Anche al netto della soddisfazione che – non cercherò di negarlo – grondiamo, questo piccolo festival dedicato al grande esule irlandese sta diventando un affare serio. Nato otto anni fa dall’intuizione dell’Associazione DD-Project – che proprio quest’anno ha ripreso a celebrarlo con un evento che unisce l’arte di Joyce al dadaismo attraverso le visioni dell’artista siciliano Guglielmo Manenti (la mostra è ancora visitabile al Bar-libreria Knulp, a due passi dal Museo Joyce) – il Bloomsday triestino è giunto alla settima edizione sviluppando armoniosamente alcune caratteristiche che lo rendono unico: la vocazione alla divulgazione più ampia (che non significa mai banalizzazione o riduzione della complessità: chi ha seguito quest’anno le conferenze del già ricordato Edoardo Camurri, o quella di apertura, l’appassionante viaggio di Piero Boitani lungo tre millenni di Ulisse, lo sa); l’attenzione per l’arte figurativa e per i giovani talenti (rappresentati in questa occasione dal giovane ma affermato Capobianco “Ufocinque”, ma anche dai ragazzi che hanno preso parte al progetto Siiiiirene Comics sviluppato assieme ai colleghi di “Artefatto” e con l’aiuto dell’Accademia del fumetto); senza dimenticare una mai negata vocazione festaiola.

Ma è tipica e distintiva del Bloomsday triestino anche la volontà di esplorare, di volta in volta, un singolo episodio dell’Ulisse: l’edizione 2016, ad esempio, è stata incentrata sull’undicesimo capitolo del libro, Sirene, sicché una gran parte degli eventi è stata progettata e realizzata in modo da rappresentarne un’illustrazione o un’espansione, un approfondimento o un’interpretazione.

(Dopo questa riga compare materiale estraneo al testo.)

/-- A pacer expiry (R3, R4): the pacer runs, so the unit is not LOCKED, and no count has reached its limit. -/
theorem pacerTiming_kept {u : Timing} {e f : Moment} (h : timingKept u) (hp : u.pacer = some f)
    (ha : u.state = .aligning → u.alignCount < 5) (hc : u.state = .coasting → u.coastCount < 100) :
    timingKept (pacerTiming e u) := by
  have ⟨_, _, hStill, _, hAlign, hCoast, hAlign5, hCoast100⟩ := h
  have hs : u.state ≠ .locked := fun k => by simp [hStill k] at hp
  obtain ⟨hl, hf⟩ := h.unlocked hs
  refine timingKept_unlocked hs hl hf (fun _ => rfl) (fun k => ?_) (fun k => ?_) ?_ ?_
  · exact (if_neg k).trans (hAlign k)
  · exact (if_neg k).trans (hCoast k)
  · show (if u.state = .aligning then u.alignCount + 1 else u.alignCount) ≤ 5
    split
    · next k => exact ha k
    · exact hAlign5
  · show (if u.state = .coasting then u.coastCount + 1 else u.coastCount) ≤ 100
    split
    · next k => exact hc k
    · exact hCoast100

/-- A strobe that locks the unit, whatever the record before it (R7, R11). -/
theorem lockTiming_kept (m : Moment) (u : Timing) (c : Word32) :
    timingKept { lockTiming m u with frameCounter := c } := by simp [timingKept, lockTiming]

/-- A strobe counted in LOCKED (R8). -/
theorem countedTiming_kept {u : Timing} (h : timingKept u) (hs : u.state = .locked) (m : Moment) (c : Word32) :
    timingKept { u with
      frameCounter := c, lastFrameStart := some m, strobeLoss := some (m + strobeLossTime) } := by
  obtain ⟨-, -, hStill, hPacer, hAlign, hCoast, hAlign5, hCoast100⟩ := h
  exact ⟨by simp [hs], rfl, hStill, hPacer, hAlign, hCoast, hAlign5, hCoast100⟩

/-- Strobe loss: the timer ran, so the unit was LOCKED and no alignment was counted (R9). -/
theorem coastTiming_kept {u : Timing} {e f : Moment} (h : timingKept u) (hl : u.strobeLoss = some f) :
    timingKept (coastTiming e u) := by
  obtain ⟨hLocked, -, -, -, hAlign, -, hAlign5, -⟩ := h
  have hs : u.state = .locked := hLocked.2 (by simp [hl])
  exact timingKept_unlocked nofun rfl rfl (fun _ => rfl) (fun _ => hAlign (by simp [hs])) (fun k => absurd rfl k)
    hAlign5 (by show 1 ≤ 100; decide)

/-- ALIGN, from every timing state (R5). -/
theorem alignTiming_kept (m : Moment) (n : Word16) (u : Timing) : timingKept (alignTiming m n u) :=
  timingKept_unlocked nofun rfl rfl nofun (fun k => absurd rfl k) (fun _ => rfl) (Nat.zero_le _) (Nat.zero_le _)

/-- The soft-reset values (R2). -/
theorem softResetTiming_kept (m : Moment) (u : Timing) : timingKept (softResetTiming m u) :=
  timingKept_unlocked nofun rfl rfl nofun (fun _ => rfl) (fun _ => rfl) (Nat.zero_le _) (Nat.zero_le _)

theorem resetTiming_kept : timingKept State.reset.timing :=
  timingKept_unlocked nofun rfl rfl nofun (fun _ => rfl) (fun _ => rfl) (Nat.zero_le _) (Nat.zero_le _)

/-- The pacer started in FREE, as the completion of the start-up load does (R2, R4). -/
theorem startedPacer_kept {u : Timing} (h : timingKept u) (hs : u.state = .free) (m : Moment) :
    timingKept { u with pacer := some m } := by
  obtain ⟨hLocked, hTimer, -, hPacer, hAlign, hCoast, hAlign5, hCoast100⟩ := h
  exact ⟨hLocked, hTimer, fun k => (nomatch hs.symm.trans k), hPacer, hAlign, hCoast, hAlign5, hCoast100⟩

/-! ## What the frame-event rows do to the record -/

theorem settle_timingKept {s : State} (h : timingKept s.timing) : timingKept (settle s).timing := by
  rw [settle_timing]; exact limitedTiming_kept h

theorem frameEvent_timing (lv : Levels) (late : List FrameWork) (s : State) :
    (frameEvent lv late s).timing = s.timing := frame_timing (frameEvent_frame lv late s) (by decide)

theorem raiseChange_timing (c : Change) (s : State) : (raiseChange c s).timing = s.timing :=
  frame_timing (raiseChange_frame c s) (by decide)

theorem pacerExpires_timing {s : State} {e : Moment} (hp : s.timing.pacer = some e) (lv : Levels)
    (late : List FrameWork) : (pacerExpires lv late s).timing = pacerTiming e (limitedTiming s.timing) := by
  simp only [pacerExpires, hp]
  rw [frameEvent_timing, setTiming_timing, frame_timing (advanceTo_frame e _) (by decide), settle_timing]

theorem strobeLost_timing {s : State} {e : Moment} (hl : s.timing.strobeLoss = some e) (lv : Levels)
    (late : List FrameWork) : (strobeLost lv late s).timing = coastTiming e (limitedTiming s.timing) := by
  simp only [strobeLost, hl]
  rw [raiseChange_timing, frameEvent_timing, setTiming_timing, frame_timing (advanceTo_frame e _) (by decide),
    settle_timing]

theorem pacerExpires_timingKept {s : State} (h : timingKept s.timing) (lv : Levels) (late : List FrameWork) :
    timingKept (pacerExpires lv late s).timing := by
  cases hp : s.timing.pacer with
  | none => simpa only [pacerExpires, hp] using h
  | some e =>
    rw [pacerExpires_timing hp]
    obtain ⟨ha, hc⟩ := limitedTiming_below s.timing
    exact pacerTiming_kept (limitedTiming_kept h) ((limitedTiming_pacer _).trans hp) ha hc

theorem strobeLost_timingKept {s : State} (h : timingKept s.timing) (lv : Levels) (late : List FrameWork) :
    timingKept (strobeLost lv late s).timing := by
  cases hl : s.timing.strobeLoss with
  | none => simpa only [strobeLost, hl] using h
  | some e =>
    rw [strobeLost_timing hl]
    exact coastTiming_kept (limitedTiming_kept h) ((limitedTiming_strobeLoss _).trans hl)

theorem strobeTaken_timingKept {s : State} (h : timingKept s.timing) (lv : Levels) (late : List FrameWork) :
    timingKept (strobeTaken lv late s).timing := by
  unfold strobeTaken
  split
  · exact h
  · simp only [strobeAligns, raiseChange_timing, frameEvent_timing, setTiming_timing]
    exact lockTiming_kept _ _ _
  · next hs =>
    unfold strobeCounts
    split
    · exact h
    · rw [frameEvent_timing, setTiming_timing]
      exact countedTiming_kept h hs _ _
  · unfold strobeRelocks
    split
    · rw [raiseChange_timing, setTiming_timing]
      exact lockTiming_kept _ _ _
    · simp only [raiseChange_timing, frameEvent_timing, setTiming_timing]
      exact lockTiming_kept _ _ _

theorem strobeArrives_timingKept {s : State} (h : timingKept s.timing) (t : Moment) (lv : Levels)
    (late : List FrameWork) : timingKept (strobeArrives t lv late s).timing := by
  have settled : timingKept (advanceTo t (settle s)).timing := by
    rw [frame_timing (advanceTo_frame t _) (by decide)]; exact settle_timingKept h
  exact strobeTaken_timingKept settled lv late

theorem limitRows_timingKept {s : State} (h : timingKept s.timing) :
    timingKept (alignTimeoutIfDue s).timing ∧ timingKept (coastLimitIfDue s).timing := by
  have kept := limitedTiming_kept h
  unfold limitedTiming at kept
  constructor
  · rw [alignTimeoutIfDue_timing]
    split
    · next hd => rwa [if_pos hd] at kept
    · exact h
  · rw [coastLimitIfDue_timing]
    split
    · next hd => rwa [if_neg (by simp [hd]), if_pos hd] at kept
    · exact h

/-! ## What requests do to the record -/

theorem takeAlign_timing (f : Word16) (s : State) : (takeAlign f s).1.timing = alignTiming s.now f s.timing := by
  simp only [takeAlign, raiseChange_timing]
  split
  · rw [frame_timing (timingBreak_frame _) (by decide), setTiming_timing]
  · rfl

theorem softReset_timing (s : State) : (softReset s).timing = softResetTiming s.now s.timing := by
  have reset : (softReset s).timing = softResetTiming (massClose s).now (massClose s).timing := rfl
  rw [reset, frame_now (massClose_frame s) (by decide), frame_timing (massClose_frame s) (by decide)]

theorem ownRequest_timingKept (req : Request) {s : State} (h : timingKept s.timing) :
    timingKept (ownRequest req s).1.timing := by
  by_cases ha : ∃ f, req = .align f
  · obtain ⟨f, rfl⟩ := ha
    show timingKept (takeAlign f s).1.timing
    rw [takeAlign_timing]; exact alignTiming_kept _ _ _
  · by_cases hr : req = .resetPart
    · subst hr
      show timingKept (softReset s).timing
      rw [softReset_timing]; exact softResetTiming_kept _ _
    · rw [frame_timing (ownRequest_quiet (fun f h => ha ⟨f, h⟩) hr s) (by decide)]; exact h

theorem answerRequest_timingKept (tag : Byte) (req : Request) {s : State} (h : timingKept s.timing) :
    timingKept (answerRequest tag req s).timing := by
  unfold answerRequest
  split
  · exact ownRequest_timingKept req h
  · exact h

theorem answerFrame_timingKept (f : RxFrame) {s : State} (h : timingKept s.timing) :
    timingKept (answerFrame f s).timing := by
  unfold answerFrame
  split
  · split
    · exact answerRequest_timingKept _ _ h
    · exact h
  · exact h

theorem decodeOldest_timingKept (t : Moment) {s : State} (h : timingKept s.timing) :
    timingKept (decodeOldest t s).timing := by
  have settled : timingKept (settle (advanceTo t s)).timing := settle_timingKept h
  simp only [decodeOldest]
  split
  · exact h
  · split
    · refine answerFrame_timingKept _ ?_
      rw [setLink_timing]; exact settled
    · exact h

theorem arriveRequest_timingKept (tag : Byte) (req : Request) {s : State} (h : timingKept s.timing) :
    timingKept (arriveRequest tag req s).timing := by
  unfold arriveRequest
  split
  · exact answerRequest_timingKept tag req (settle_timingKept h)
  · exact h

/-! ## The start-up load in progress -/

/-- Nothing is outstanding, the unit is in FREE, and no timer of it runs (R164, R185). -/
def startUpStill (s : State) : Prop :=
  settled s = true ∧ s.timing.state = .free ∧ s.timing.pacer = none ∧ s.timing.strobeLoss = none

theorem startUpKept_iff (s : State) :
    startUpKept s ↔ (s.pins.rstN = true → s.link.decoder = .held → startUpStill s) := Iff.rfl

theorem startUpStill_frame {s t : State} (h : onlyChanges [.link, .clock] s t) (k : startUpStill s) :
    startUpStill t := by
  have timing := frame_timing h (by decide)
  have ring := frame_ring h (by decide)
  have work := frame_work h (by decide)
  simpa only [startUpStill, settled, closeDue, alignTimeoutDue, coastLimitDue, timing, ring, work] using k

theorem takenAtOnce_held {l : LinkPort} (h : l.decoder = .held) : takenAtOnce l = false := by
  simp [takenAtOnce, decoderFree, h]

/-- With nothing outstanding every work row finds nothing due (assumption 1). -/
theorem workRows_of_settled {s : State} (h : settled s = true) :
    (∀ ts, sampleIfDue ts s = s) ∧ closeIfDue s = s ∧ (∀ first, applyIfDue first s = s) ∧
      (∀ first, switchIfDue first s = s) ∧ clearHoldIfDue s = s ∧ (∀ c first, faultIfRaised c first s = s) ∧
      (∀ n, noticeIfSent n s = s) ∧ alignTimeoutIfDue s = s ∧ coastLimitIfDue s = s := by
  obtain ⟨hWork, hClose, hAlign, hCoast⟩ := (settled_iff s).1 h
  have noLate : ∀ w, takeLateWork s w = s := fun w => takeLateWork_of_not_mem (by simp [hWork, noWork])
  refine ⟨fun ts => ?_, ?_, fun first => ?_, fun first => ?_, ?_, fun c first => ?_, fun n => ?_, ?_, ?_⟩
  · simp [sampleIfDue, noLate, hWork, noWork]
  · simp [closeIfDue, noLate, hClose]
  · simp [applyIfDue, hWork, noWork]
  · simp [switchIfDue, hWork, noWork]
  · simp [clearHoldIfDue, hWork, noWork]
  · simp [faultIfRaised, hWork, noWork]
  · simp [noticeIfSent, hWork, noWork]
  · simp [alignTimeoutIfDue, hAlign]
  · simp [coastLimitIfDue, hCoast]

/-- While the decoder is HELD and the part still, every row but the power rows and START_UP_LOAD_COMPLETE touches the
Link Port and the clock alone: timers stand, strobes are ignored in FREE, nothing is due, and requests wait. -/
theorem taken_held {s t : State} (h : Taken s t) (hd : s.link.decoder = .held) (k : startUpStill s) :
    t.link.decoder = .held → onlyChanges [.link, .clock] s t := by
  intro ht
  obtain ⟨hSettled, hFree, hPacer, hLoss⟩ := k
  obtain ⟨sample, close, apply, switch, hold, fault, notice, align, coast⟩ := workRows_of_settled hSettled
  have same : ∀ {u : State}, u = s → onlyChanges [.link, .clock] s u := fun e => e ▸ frame_refl _ _
  cases h with
  | startUp m lv =>
    have running : (startUpCompletes m lv s).link.decoder = .running := by
      simp only [startUpCompletes, hd]
      exact arbitrate_decoder _
    exact nomatch running.symm.trans ht
  | pacer lv late => exact same (by simp [pacerExpires, hPacer])
  | strobe m lv late =>
    have ignored : strobeArrives m lv late s = advanceTo m s := by
      have free : (advanceTo m s).timing.state = .free := hFree
      simp only [strobeArrives, settle_of_settled hSettled, strobeTaken, free]
    rw [ignored]; exact frame_wider (advanceTo_frame m s) (by simp)
  | strobeLoss lv late => exact same (by simp [strobeLost, hLoss])
  | alignTimeout => exact same align
  | coastLimit => exact same coast
  | sample ts => exact same (sample ts)
  | intervalClose => exact same close
  | stagingApply first => exact same (apply first)
  | switchApply first => exact same (switch first)
  | exitHoldClear => exact same hold
  | policyFault c first => exact same (fault c first)
  | inhibitNotice n => exact same (notice n)
  | linkRow m l _ => exact frame_then (advanceTo_frame m s) (setLink_frame l _)
  | decode m =>
    refine same ?_
    simp only [decodeOldest]
    split
    · rfl
    · simp [decoderFree, hd]
  | request m tag req =>
    rw [arriveRequest_waits (takenAtOnce_held (show (advanceTo m s).link.decoder = .held from hd))]
    exact frame_then (advanceTo_frame m s) (setLink_frame _ _)

/-! ## The decoder's state is kept by every row but the power rows -/

theorem frameEvent_link (lv : Levels) (late : List FrameWork) (s : State) :
    (frameEvent lv late s).link = s.link := frame_link (frameEvent_frame lv late s) (by decide)

theorem raiseChange_link (c : Change) (s : State) : (raiseChange c s).link = s.link :=
  frame_link (raiseChange_frame c s) (by decide)

theorem settleAt_link (t : Moment) (s : State) : (advanceTo t (settle s)).link = s.link := by
  rw [frame_link (advanceTo_frame t _) (by decide), frame_link (settle_frame s) (by decide)]

theorem pacerExpires_link (lv : Levels) (late : List FrameWork) (s : State) :
    (pacerExpires lv late s).link = s.link := by
  simp only [pacerExpires]
  split
  · rfl
  · rw [frameEvent_link, setTiming_link, settleAt_link]

theorem strobeLost_link (lv : Levels) (late : List FrameWork) (s : State) :
    (strobeLost lv late s).link = s.link := by
  simp only [strobeLost]
  split
  · rfl
  · rw [raiseChange_link, frameEvent_link, setTiming_link, settleAt_link]

theorem strobeTaken_link (lv : Levels) (late : List FrameWork) (s : State) :
    (strobeTaken lv late s).link = s.link := by
  unfold strobeTaken
  split
  · rfl
  · simp only [strobeAligns, raiseChange_link, frameEvent_link, setTiming_link]
  · unfold strobeCounts
    split
    · rfl
    · rw [frameEvent_link, setTiming_link]
  · unfold strobeRelocks
    split
    · rw [raiseChange_link, setTiming_link]
    · simp only [raiseChange_link, frameEvent_link, setTiming_link]

theorem strobeArrives_link (t : Moment) (lv : Levels) (late : List FrameWork) (s : State) :
    (strobeArrives t lv late s).link = s.link := (strobeTaken_link lv late _).trans (settleAt_link t s)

Sulle Sirene di Ulisse hanno lavorato gli storici partner del Bloomsday Art&Zan con la compagnia dell’Armonia, mettendolo in scena in due appuntamenti organizzati sulla pubblica via, ma anche, appunto, gli artisti figurativi. A Sirene hanno dedicato i loro sforzi i già citati “Fathers of Western Thought” che per l’appuntamento triestino hanno prodotto dieci canzoni nuove di zecca, che vanno ad aggiungersi al loro impressionante repertorio joyciano, ma anche la citata Maria Sanchez Puyade, fondatrice dell’associazione “Liberarti” e autrice di una coinvolgente installazione intitolata Mermaid’s Song, dove accettare un bicchiere di vino può portarti a incontrare le voci delle sirene che, come quelle dell’Omaggio a Joyce di Luciano Berio, intrecciano le loro voci ma, a differenza di quelle, che parlavano italiano, inglese e francese, qui parlano italiano, sloveno, greco e spagnolo (anche questa installazione si può visitare presso Liberarti, in piazza Barbacan, fino all’8 luglio almeno). Senza dimenticare le sirene più joyciane di tutte, miss Kennedy e miss Douce, le cameriere dell’Ormond Bar di Dublino, che affiorano anche nell’intenso quadro di De’ tuoni, spettacolo scritto e interpretato da Diana Höbel, ispirato ai ricordi di uno degli allievi triestini di Joyce, Dario De Tuoni, appunto, e alla terribile fobia dei tuoni e dei temporali di cui lo scrittore irlandese sofferse per tutta la vita. E senza tralasciare che anche la rappresentazione del gruppo “Stolen Words” guidata da Pino Roveredo, di grande impatto, ha tratto spunto per le sue libere improvvisazioni dalla medesima situazione.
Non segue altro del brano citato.